/---

-- ==== Sys2Proof/Machine/Gather.lean ====
section
/-! DEFINITION. GATHER: global elements into the pool (R183). -/

namespace Sys2Proof.Machine

/-! GATHER (R183). -/

/-- The checks of a lane of GATHER before translation, in the order of R176. -/
def gatherPre (s : State) (w : Warp) (n va dst bar : Nat) : Option LaneBad :=
  (globalCheck va n).or <|
  (if dst % n ≠ 0 then some (⟨0x06, Nat.log2 n, dw dst, 2⟩ : LaneBad) else none).or <|
  (align16 bar 2).or <|
  (poolCheck s w dst n 1 false).or (poolCheck s w bar 16 1 false)

/-- The tiles that the lanes' destinations lie in. -/
def gatherTiles (s : State) (w : Warp) (n : Nat) (lanes : List Nat) (dst : Nat → Nat) : List (Nat × Nat) :=
  (lanes.map fun l => let p := poolLoc s w (dst l) n; (p.1, p.2 / 1024)).eraseDups

/-- The bytes that a GATHER lands: pool key and byte, the higher lane's at a key that two lanes name; keys of poisoned
bytes. Each element is a read in its lane's phase (DEDUCED, log entry 23). -/
def gatherRead (s : State) (w : Warp) (rep : Bool) (n : Nat) (lanes : List Nat) (dst : Nat → Nat) (loc : Nat → Option Nat) :
    List (Nat × Byte) × List Nat × State :=
  let r := lanes.foldl (fun (acc : List (Nat × Byte) × List Nat × RowView × State) l =>
    let p := poolLoc s w (dst l) n
    let k := poolKey p.1 p.2
    let s := acc.2.2.2
    let (bs, bad, rest) := match loc l with
      | some pa => let x := readElem s l rep acc.2.2.1 pa n; (x.1, unitPoison s w.core rep pa n || stagedPoison s w.core w.uid pa n, x.2)
      | none => (List.replicate n 0, false, acc.2.2)
    let old := acc.1.filter fun e => e.1 < k || k + n ≤ e.1
    let oldBad := acc.2.1.filter fun a => a < k || k + n ≤ a
    (old ++ (List.range n).zipWith (fun i b => (k + i, b)) bs, oldBad ++ (if bad then (List.range n).map (k + ·) else []), rest))
    ([], [], rowViewOf s n (lanes.filterMap fun l => (loc l).map fun pa => (l, pa)), s)
  (r.1, r.2.1, r.2.2.2)

/-- A GATHER's command once its elements are read: read set and replicas first. -/
def gatherCmd (s : State) (c : Cmd) (n : Nat) (lanes : List Nat) (dst va : Nat → Nat)
    (loc : List (Nat × Option Nat × DWord)) :
    Cmd × State :=
  let w := c.who
  let s := overtakes s c.core s.fresh
  let at_ := fun l => (locOf loc l).1
  let s := if fbit c.insn 53 then addReads s c.warp (lanes.filterMap fun l => (at_ l).map fun pa => (pa / 256, va l)) else s
  let s := if fbit c.insn 52 then addReplicas s c.core c.ctx (loc.filterMap fun e => e.2.1.map fun pa => (pa, e.2.2)) else s
  let (data, bad, s) := gatherRead s w (fbit c.insn 52) n lanes dst at_
  ({ c with data := data, bad := bad, units := ((data.map fun (e : Nat × Byte) => e.1 / 1024).eraseDups).length }, s)

/-- GATHER's effect. -/
def gatherDo (it : Item) (s : State) (w : Warp) (r : Run) : State :=
  let n := tyBytes it.mty
  let act := lanesOf (activeLanes w r it)
  let va := operand s w r it (.int 64 false) .a
  let dst := operand s w r it vtCount .b
  let bar := operand s w r it vtCount .c 0
  let go := fun s => goOn s r it (dataWatch s w act false true false va n)
  let tiles := gatherTiles s w n act dst
  let bp := poolLoc s w bar 16
  let c : Cmd := { newCmd w r it .gather with bar := w32 bar, tiles := tiles }
  if let some id := r.watching then (if s.cmds.any fun x => x.id == id then s else goOn s r it true)
  else if act.isEmpty then finish s r it
  else
    match translateLanes s w act (fun l => gatherPre s w n (va l) (dst l) bar) va .read 1 true with
    | (.fault l b, s') => laneFault s' r it l b
    | (x, s') =>
      if tiles.contains (bp.1, bp.2 / 1024) then onceFault s' r it ⟨0x08, 1, dw bar, 2⟩
      else if tileFull s tiles then holdCmd s w tiles
      else if heldBefore s w || transitOut s w tiles then s
      else
        match x with
        | .park l a =>
          parkAccess s' r it act (fun l => ⟨va l, dst l, 0⟩) l a 0 [] (fun e => { e with tiles := tiles, bar := w32 bar })
            fun s => go (takeTiles (unhold s w.uid) tiles)
        | .ok loc =>
          if anyLocked s' (loc.filterMap (·.2.1)) || behindAtomic s' { c with id := s'.fresh } (loc.filterMap (·.2.1)) then s
          else if !(missing s' w.core (it.mb 52) (loc.filterMap fun e => e.2.1.map fun pa => (pa, n, e.2.2))).isEmpty then
            sendReads s' (missing s' w.core (it.mb 52) (loc.filterMap fun e => e.2.1.map fun pa => (pa, n, e.2.2)))
          else
            let (c, s') := gatherCmd s' c n act dst va loc
            let (id, s') := takeId s'
            watched id r it (dataWatch s w act false true false va n)
              (takeTiles { unhold s' w.uid with cmds := s'.cmds ++ [{ c with id := id }] } tiles)
        | .fault _ _ => s

/-- GATHER. -/
def gatherOp (it : Item) (s : State) : Out :=
  issue it (fun _ _ _ =>
    { uses := [.src .a (.int 64 false) accMem, .src .b vtCount accMem, .src .c vtCount { accMem with v := false, uni := true },
        .dstNone]
      bads := memBads it [4, 5, 8, 9] false 55 54 }) s (gatherDo it)

/-- GATHER (R183). -/
def execGather (f : Long) (s : State) : Out := gatherOp (longItem 0x123 false f) s

end Sys2Proof.Machine
end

\---

Restate, please, word for word the span of records running from the first line to the line bearing "def gatherPre (s", both included, and nothing outside it.

-- ==== Sys2Proof/Machine/Gather.lean ====
section
/-! DEFINITION. GATHER: global elements into the pool (R183). -/

namespace Sys2Proof.Machine

/-! GATHER (R183). -/

/-- The checks of a lane of GATHER before translation, in the order of R176. -/
def gatherPre (s : State) (w : Warp) (n va dst bar : Nat) : Option LaneBad :=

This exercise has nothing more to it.